—Le ha cortado las espinas —observó.
—Pues claro —él soltó una carcajada—. La llevo en la manga desde que salimos. ¿No creerá que quiero desangrarme?
Cuando salieron del restaurante, ya eran más de las doce. Ray pagó la cuenta, y Tony Altoviti les regaló unas piruletas, que esgrimía como si fuera un pediatra en una casa de los horrores. Ya en la calle, se percataron de que Nina había perdido el último viaje del metro, por lo que Ray se ofreció a acompañarla a su casa.
—¡Está usted loco! —protestó ella—. Está demasiado lejos para ir andando. Cogeré un taxi.
—Yo se lo pagaré —dijo él.
—No se atreva —bufó ella.
Remoloneando un poco por el barrio, llegaron de nuevo al riachuelo junto al Circo Berlinés. Avanzaron un poco por la calle adoquinada que lo flanqueaba, hasta que Ray se detuvo a recoger una piedra del suelo y la lanzó al agua. Los dos se pararon junto a la baranda, viendo cómo pasaba aquel pequeño arroyo, lleno de hojas y ramas secas.

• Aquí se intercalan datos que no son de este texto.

-- ==== Sys2Proof/Machine/Ports.lean ====
section
/-! DEFINITION. Transfers on the stream ports and the link's shelf and aperture paths: tags, credits, responses and losses
(12 R377-R379, R386-R393; 14 R447, R448; 15 R483-R489, R514). -/
namespace Sys2Proof.Machine

/-- The key of a tag in the tag table. -/
def tagKey (core tag : Nat) : Nat := 512 * core + tag

/-- Flits of a cascade message on the link (15 R488). -/
def msgFlits (m : Msg) : Nat := cdiv (16 + m.payload.length) 64

/-- Sends a link message, or holds it until the cascade channel has credits for it. The waiting list is kept in the order of
14 R451: the class and the dry time, as one key `dry`, then the order of arrival. -/
def sendMsg (s : State) (dry : Nat) (m : Msg) : State :=
  let k := msgFlits m
  if s.cas.waiting.isEmpty && decide (k ≤ s.str.linkCas) then
    { s with sent := s.sent ++ [m], str := { s.str with linkCas := s.str.linkCas - k } }
  else
    { s with cas := { s.cas with
        waiting := insertBy (fun a b => decide (a.1 < b.1)) (dry, k, m) s.cas.waiting } }

/-- The messages that `n` credits let go, those that stay, and the credits left. -/
def flushMsgs : List (Nat × Nat × Msg) → Nat → List Msg × List (Nat × Nat × Msg) × Nat
  | [], n => ([], [], n)
  | (d, k, m) :: t, n =>
    if k ≤ n then let r := flushMsgs t (n - k); (m :: r.1, r.2) else ([], (d, k, m) :: t, n)

/-- Sends what the cascade channel's credits allow. -/
def pumpLink (s : State) : State :=
  let r := flushMsgs s.cas.waiting s.str.linkCas
  { s with
    sent := s.sent ++ r.1
    cas := { s.cas with waiting := r.2.1 }
    str := { s.str with linkCas := r.2.2 } }

/-- A message from this engine in its current attempt. -/
def mkMsg (s : State) (type dst tag mflags arg0 arg1 : Nat) (payload : List Byte) : Msg :=
  { link := BitVec.ofNat 16 (s.cas.route.get dst 0)
    type := BitVec.ofNat 8 type
    src := BitVec.ofNat 8 s.cas.rank
    dst := BitVec.ofNat 8 dst
    attempt := BitVec.ofNat 8 s.cas.attempt
    len := BitVec.ofNat 16 payload.length
    tag := BitVec.ofNat 8 tag
    mflags := BitVec.ofNat 8 mflags
    arg0 := BitVec.ofNat 32 arg0
    arg1 := BitVec.ofNat 32 arg1
    payload := payload }

/-- Where an address leads: this engine's T1, another rank's window, or nowhere (14 R447, R448). -/
inductive Reach where
  | here (a : Nat)
  | rank (r off : Nat)
  | gone
  deriving DecidableEq, Repr

/-- Resolves a T1-space address for `n` bytes (14 R447, R448). -/
def reach (s : State) (a n : Nat) : Reach :=
  let c := s.cas
  if !bit a 47 then .here a
  else
    let r := fld a 39 8
    let off := fld a 0 39
    if c.state != 2 then .gone
    else if r == c.rank then (if off + n ≤ c.aperSize then .here (c.aperBase + off) else .gone)
    else if bit (c.route.get r 0) 31 then .rank r off
    else .gone

/-- The 64-byte units that a transfer touches. -/
def unitCount (a n : Nat) : Nat := (a + n - 1) / 64 - a / 64 + 1

/-- The arguments that name an aperture offset and a tag (14 R450). -/
def aperArgs (off core tag gen : Nat) : Nat × Nat := (off % 2 ^ 32, fld off 32 7 + core <<< 8 + tag <<< 16 + gen <<< 25)

/-- A write whose bytes already stand in memory. -/
def Tag.kept (t : Tag) : Bool := match t.use with | .kept .. => true | _ => false

/-- Puts a waiting transfer on its channel when the credits it needs are held (15 R484, R488, R489). A write reaches memory
when it is sent, but for one that already stands there (DESIGN CHOICE, log 6). -/
def sendTag (s : State) (key : Nat) : State :=
  match s.str.tags.find key with
  | none => s
  | some t =>
    if t.sent then s
    else
      let u := unitCount t.addr t.len
      let sent := s.str.tags.put key { t with sent := true }
      match t.chan with
      | .port p =>
        let rq := s.str.portReq.get p 0
        let wd := s.str.portData.get p 0
        if rq == 0 || (t.write && decide (wd < u)) then s
        else
          { s with
            t1 := if t.write && !t.kept then s.t1.store t.addr t.data t.punits else s.t1
            str := { s.str with
              tags := sent
              portReq := s.str.portReq.put p (rq - 1)
              portData := if t.write then s.str.portData.put p (wd - u) else s.str.portData } }
      | .shelf =>
        let k := if t.write then 1 + u else 1
        if s.str.linkShelf < k then s
        else
          { s with
            shelf := if t.write then s.shelf.store t.addr t.data t.punits else s.shelf
            str := { s.str with tags := sent, linkShelf := s.str.linkShelf - k } }
      | .aper r =>
        let g := aperArgs t.addr (key / 512) (key % 512) t.gen
        let m := mkMsg s (if t.write then 0x40 else 0x41) r 0 (if t.punits.isEmpty then 0 else 32) g.1 g.2 t.data
        let m := if t.write then m else { m with len := BitVec.ofNat 16 t.len }
        sendMsg { s with str := { s.str with tags := sent } } (65536 * t.cls) m

/-- Lists of numbers in lexicographic order. -/
def lexLt : List Nat → List Nat → Bool
  | [], [] => false
  | [], _ :: _ => true
  | _ :: _, [] => false
  | a :: l, b :: k => decide (a < b) || (a == b && lexLt l k)

/-- The order in which waiting requests are served: one that has waited the age limit first, the longest wait leading, then by class, queue
priority, queue, core and time of request (11 R372; 12 R384, R385). -/
def Tag.rank (s : State) (key : Nat) (t : Tag) : List Nat :=
  if s.str.ageLimit ≤ s.life.lt - t.asked then [0, t.asked, t.seq]
  else [1, t.cls, 16 - t.prio, t.queue, key / 512, t.seq]
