-- ==== Sys2Proof/Machine/Sync.lean ====
section
/-! DEFINITION. Ordering commands: NOP, FENCE, BARRIER, SIGNAL and WAIT, with cascade barriers (12 R382, R383; 13 R426-R429;
14 R453, R454). -/
namespace Sys2Proof.Machine

/-- A command without work of its own is complete in full: committed index 0 (13 R425). -/
def finish (s : State) (j : Job) : State := s.setJob { j.end with idx := some 0 }

/-- Finishes the command `n` of queue `q`. -/
def finishJob (s : State) (q n : Nat) : State := s.withJob q n fun s j => if j.phase == .done then s else finish s j

/-- NOP (13 R404). -/
def nopRow (q : BitVec 6) (n : BitVec 16) (s : State) : State :=
  s.withJob q.toNat n.toNat fun s j => if j.op == 0x3F && mayStart s j then finish s j else s

/-- Every earlier command of the queue whose writes the FENCE covers has completed (12 R383, 13 R427). -/
def fenceClear (s : State) (j : Job) : Bool :=
  s.jobs.all fun k => !(k.q == j.q && decide (k.take < j.take) && (let f := jobFoot s k true; f.some && j.covers f))

/-- FENCE (12 R382, R383; 13 R420). -/
def fenceRow (q : BitVec 6) (n : BitVec 16) (s : State) : State :=
  s.withJob q.toNat n.toNat fun s j =>
    if j.op != 0x30 || !mayStart s j then s
    else if fld (j.body 0) 0 2 == 3 then reject s j 1 0x10 0
    else if fenceClear s j then finish s j
    else s

/-! ### Semaphores (13 R428) -/

/-- A WAIT's condition holds. -/
def waitOk (s : State) (j : Job) : Bool :=
  decide ((s.sync.sem.get (fld (j.body 0) 0 6) 0 + 2 ^ 32 - fld (j.body 8) 0 32) % 2 ^ 32 < 2 ^ 31)

/-- Every WAIT that stands and whose condition holds completes. -/
def satisfyWaits (s : State) : State :=
  (s.jobs.filter fun j => j.op == 0x33 && j.phase == .running && waitOk s j).foldl (fun s j => finishJob s j.q j.n) s

/-- A semaphore takes a value; WAITs look at it. -/
def setSem (s : State) (i v : Nat) : State :=
  satisfyWaits { s with sync := { s.sync with sem := s.sync.sem.put i (v % 2 ^ 32) } }

/-- WAIT (13 R428). -/
def waitRow (q : BitVec 6) (n : BitVec 16) (s : State) : State :=
  s.withJob q.toNat n.toNat fun s j =>
    if j.op != 0x33 || !mayStart s j then s
    else satisfyWaits (s.setJob { j with phase := .running })

/-- SIGNAL (13 R428): it adds once every earlier command of its queue has completed, and then writes its value. -/
def signalRow (q : BitVec 6) (n : BitVec 16) (s : State) : State :=
  s.withJob q.toNat n.toNat fun s j =>
    if j.op != 0x32 || !mayStart s j || s.earlier j then s
    else
      let i := fld (j.body 0) 0 6
      let s := finish s j
      let s := setSem s i (s.sync.sem.get i 0 + fld (j.body 8) 0 32)
      let a := j.body 0x10
      if a == 0 then s
      else
        match writeRun false j.q j.n j.core 0 s ⟨.t1, a, leBytes 8 (j.body 0x18), List.replicate 8 false, 64, 0⟩ with
        | none => s
        | some s => pumpWrites s

/-! ### Barriers (13 R429; 14 R453, R454) -/

/-- `b` is the commit barrier in force (14 R453, R473). -/
def isCommitBar (s : State) (b : Nat) : Bool := s.cas.commitEn && s.cas.commitBar == b

/-- Every arrival of barrier `b`'s generation completes, and the next arrival starts a new one. -/
def releaseBar (s : State) (b : Nat) : State :=
  let k := s.sync.bars.get b {}
  let s := k.arrivals.foldl (fun s a => finishJob s a.1 a.2) s
  let g := if k.cascade then (k.gen + 1) % 2 ^ 24 else k.gen
  { s with sync := { s.sync with bars := s.sync.bars.put b { k with
      count := 0
      cascade := false
      arrivals := []
      sent := false
      gen := g
      heard := k.heard.filter fun h => h.2 != k.gen || !k.cascade } } }

/-- On the headland every rank's ARRIVE for the generation in progress has been counted. -/
def allHeard (s : State) (b : Nat) : Bool :=
  let k := s.sync.bars.get b {}
  (List.range s.cas.ranks).all fun r => k.heard.contains (r, k.gen)

/-- The headland sends RELEASE and releases its own arrivals, unless the barrier is the commit barrier (14 R453). -/
def tryRelease (s : State) (b : Nat) : State :=
  let k := s.sync.bars.get b {}
  if !k.sent || !allHeard s b || isCommitBar s b then s
  else
    let s := (tab (s.cas.ranks - 1) fun i => i + 1).foldl (fun s r =>
      sendMsg s 0 (mkMsg s 0x11 r 0 0 (b + k.gen <<< 8) 0 [])) s
    releaseBar s b

/-- The local count of a cascade barrier is reached: ARRIVE goes to the headland (14 R453). -/
def sendArrive (s : State) (b : Nat) : State :=
  let k := s.sync.bars.get b {}
  let put (k : Barrier) : State := { s with sync := { s.sync with bars := s.sync.bars.put b k } }
  if s.cas.rank == 0 then tryRelease (put { k with sent := true, heard := (0, k.gen) :: k.heard.erase (0, k.gen) }) b
  else sendMsg (put { k with sent := true }) 0 (mkMsg s 0x10 0 0 0 (b + k.gen <<< 8) 0 [])

/-- A generation whose arrivals reach its count. -/
def barrierFull (s : State) (b : Nat) : State :=
  let k := s.sync.bars.get b {}
  if k.count == 0 || k.sent || decide (k.arrivals.length < k.count) then s
  else if k.cascade then sendArrive s b
  else releaseBar s b

/-- An arrival is counted (13 R429). While a generation that has sent ARRIVE is not released, the next arrival waits. -/
def arriveBar (s : State) (j : Job) : State :=
  let b := fld (j.body 0) 0 6
  let n := fld (j.body 0) 8 6 + 1
  let k := s.sync.bars.get b {}
  if k.arrivals.contains (j.q, j.n) || k.sent then s
  else if k.count != 0 && k.count != n then malform s j 1 0x11 0
  else
    barrierFull { s with sync := { s.sync with bars := s.sync.bars.put b { k with
      count := n
      cascade := if k.count == 0 then bit (j.body 0) 16 else k.cascade
      arrivals := k.arrivals ++ [(j.q, j.n)] } } } b

/-- BARRIER_ARRIVAL (13 R429). -/
def barrierArrival (q : BitVec 6) (n : BitVec 16) (s : State) : State :=
  s.withJob q.toNat n.toNat fun s j =>
    if j.op == 0x31 && j.phase == .running && !s.earlier j then arriveBar s j else s

/-- BARRIER (13 R429): the command is issued, and arrives at once when no earlier command of its queue is incomplete. -/
def barrierRow (q : BitVec 6) (n : BitVec 16) (s : State) : State :=
  s.withJob q.toNat n.toNat fun s j =>
    if j.op != 0x31 || !mayStart s j then s
    else
      let j := { j with phase := .running }
      let s := s.setJob j
      if s.earlier j then s else arriveBar s j

/-- NOP. -/
def execNop (q : BitVec 6) (n : BitVec 16) (s : State) : Host.Outcome State Fault Refusal := .next (nopRow q n s)
/-- FENCE. -/
def execFence (q : BitVec 6) (n : BitVec 16) (s : State) : Host.Outcome State Fault Refusal := .next (fenceRow q n s)
/-- BARRIER. -/
def execBarrier (q : BitVec 6) (n : BitVec 16) (s : State) : Host.Outcome State Fault Refusal := .next (barrierRow q n s)
/-- BARRIER_ARRIVAL. -/
def execBarrierArrival (q : BitVec 6) (n : BitVec 16) (s : State) : Host.Outcome State Fault Refusal :=
  .next (barrierArrival q n s)
/-- SIGNAL. -/
def execSignal (q : BitVec 6) (n : BitVec 16) (s : State) : Host.Outcome State Fault Refusal := .next (signalRow q n s)
/-- WAIT. -/
def execWaitCmd (q : BitVec 6) (n : BitVec 16) (s : State) : Host.Outcome State Fault Refusal := .next (waitRow q n s)

end Sys2Proof.Machine
end

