-- ==== Sys2Proof/Machine/Vector.lean ====
section
/-! DEFINITION. Vector passes, COPY and FILL (02 R51, R570; 07 R217-R236; 13 R412, R420, R425). -/
namespace Sys2Proof.Machine

/-- A stage word of a pass program (07 R222). -/
structure Stage where
  op : Nat
  am : Nat
  a : Nat
  bm : Nat
  b : Nat
  cm : Nat
  c : Nat
  fmt : Nat
  sat : Bool
  rsv : Nat
  deriving DecidableEq, Repr

/-- Reads a stage word. -/
def Stage.ofNat (w : Nat) : Stage :=
  ⟨fld w 0 6, fld w 6 2, fld w 8 6, fld w 14 2, fld w 16 6, fld w 22 2, fld w 24 6, fld w 30 5, bit w 35, fld w 36 28⟩

/-- A pass program (07 R222). -/
structure Pass where
  ctrl : Nat
  out : Nat
  ks : List Nat
  stages : List Stage
  rsv : Nat
  deriving DecidableEq, Repr

/-- Reads the pass program at an address; `rsv` gathers the reserved bits of every stage word and the reserved bytes (07 R222). -/
def readPass (s : State) (a : Nat) : Pass :=
  let b := (s.t1.fetch a 128).1
  let w (o n : Nat) : Nat := ofLe ((b.drop o).take n)
  ⟨w 0 4, w 4 4, tab 8 fun i => w (8 + 4 * i) 4, tab (fld (w 0 4) 0 3 + 1) fun i => Stage.ofNat (w (0x28 + 8 * i) 8),
    w 0x68 24 + (tab 8 fun i => fld (w (0x28 + 8 * i) 8) 36 28).foldl (· + ·) 0⟩

/-- `NIN`. -/
def Pass.nin (p : Pass) : Nat := fld p.ctrl 3 2
/-- `NOUT`. -/
def Pass.nout (p : Pass) : Nat := fld p.ctrl 5 2
/-- `COMPACT`. -/
def Pass.compact (p : Pass) : Bool := bit p.ctrl 18
/-- Input mode of stream `i`. -/
def Pass.inMode (p : Pass) (i : Nat) : Nat := fld p.ctrl (8 + 2 * i) 2
/-- Output mode of output `i`. -/
def Pass.outMode (p : Pass) (i : Nat) : Nat := fld p.ctrl (14 + 2 * i) 2
/-- Source of output `i`. -/
def Pass.outSrc (p : Pass) (i : Nat) : Nat := fld p.out (8 * i) 6

/-- No operand (07 R223). -/
def srcNone : Nat := 0x3F

/-- The type of a source for a stage with `types` of the stages before it: predicate or value; none when it may not be named
(07 R223). -/
def srcType (nin : Nat) (types : List Bool) (c : Nat) : Option Bool :=
  if c < 3 then (if c < nin then some false else none)
  else if 8 ≤ c ∧ c < 16 then some false
  else if 16 ≤ c ∧ c < 24 then types[c - 16]?
  else none

/-- A used operand: its type, when its source and modifier are allowed (07 R223, R224). -/
def operandType (nin : Nat) (types : List Bool) (m c : Nat) : Option Bool :=
  match srcType nin types c with
  | none => none
  | some p => if p && decide (2 ≤ m) then none else some p

/-- The formats that `CVT` accepts (07 R225). -/
def cvtOk (f : Nat) : Bool := [0, 1, 2, 3, 4, 5, 8].contains f
/-- A maintenance opcode (07 R225). -/
def isScanOp (op : Nat) : Bool := op == 0x20 || op == 0x21 || op == 0x22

Finalmente, Ray alargó la mano, y rozó la de Nina. Los dos apartaron la vista del agua, y la dirigieron hacia el otro.
—Es… —confesó Ray, al cabo de medio minuto—. ¿Sabe? Es usted muy hermosa.
Nina se acercó un poco más; tanto, que tuvo que levantar la cabeza para mirar a los ojos de Ray, que quedaban a medio palmo por encima de los de ella.
—¿Piensa usted besarme antes de tutearme? —preguntó con suavidad.
Ray rió.
—Eres muy hermosa —corrigió.
Tomó las mejillas de ella entre sus manos, y la besó. Se separaron al cabo de un momento, y entonces ella volvió a besarle a él.
—Me alegro de que Amden te sacara de voluntaria —cuando volvieron a separarse, él soltó una carcajada.
—Seguro que el sorprendente Rupertini sabía lo que hacía —sugirió ella, y él volvió a reír—. Perdóname, Ray, pero es tarde, y tengo que irme.
—Claro —suspiró él—. ¿Cuándo vendrás otra vez?
—Pronto —aseguró ella—. Mañana, si puedo.
Mientras ella paraba un taxi y le daba las señas de su apartamento, Ray la contempló pensativo.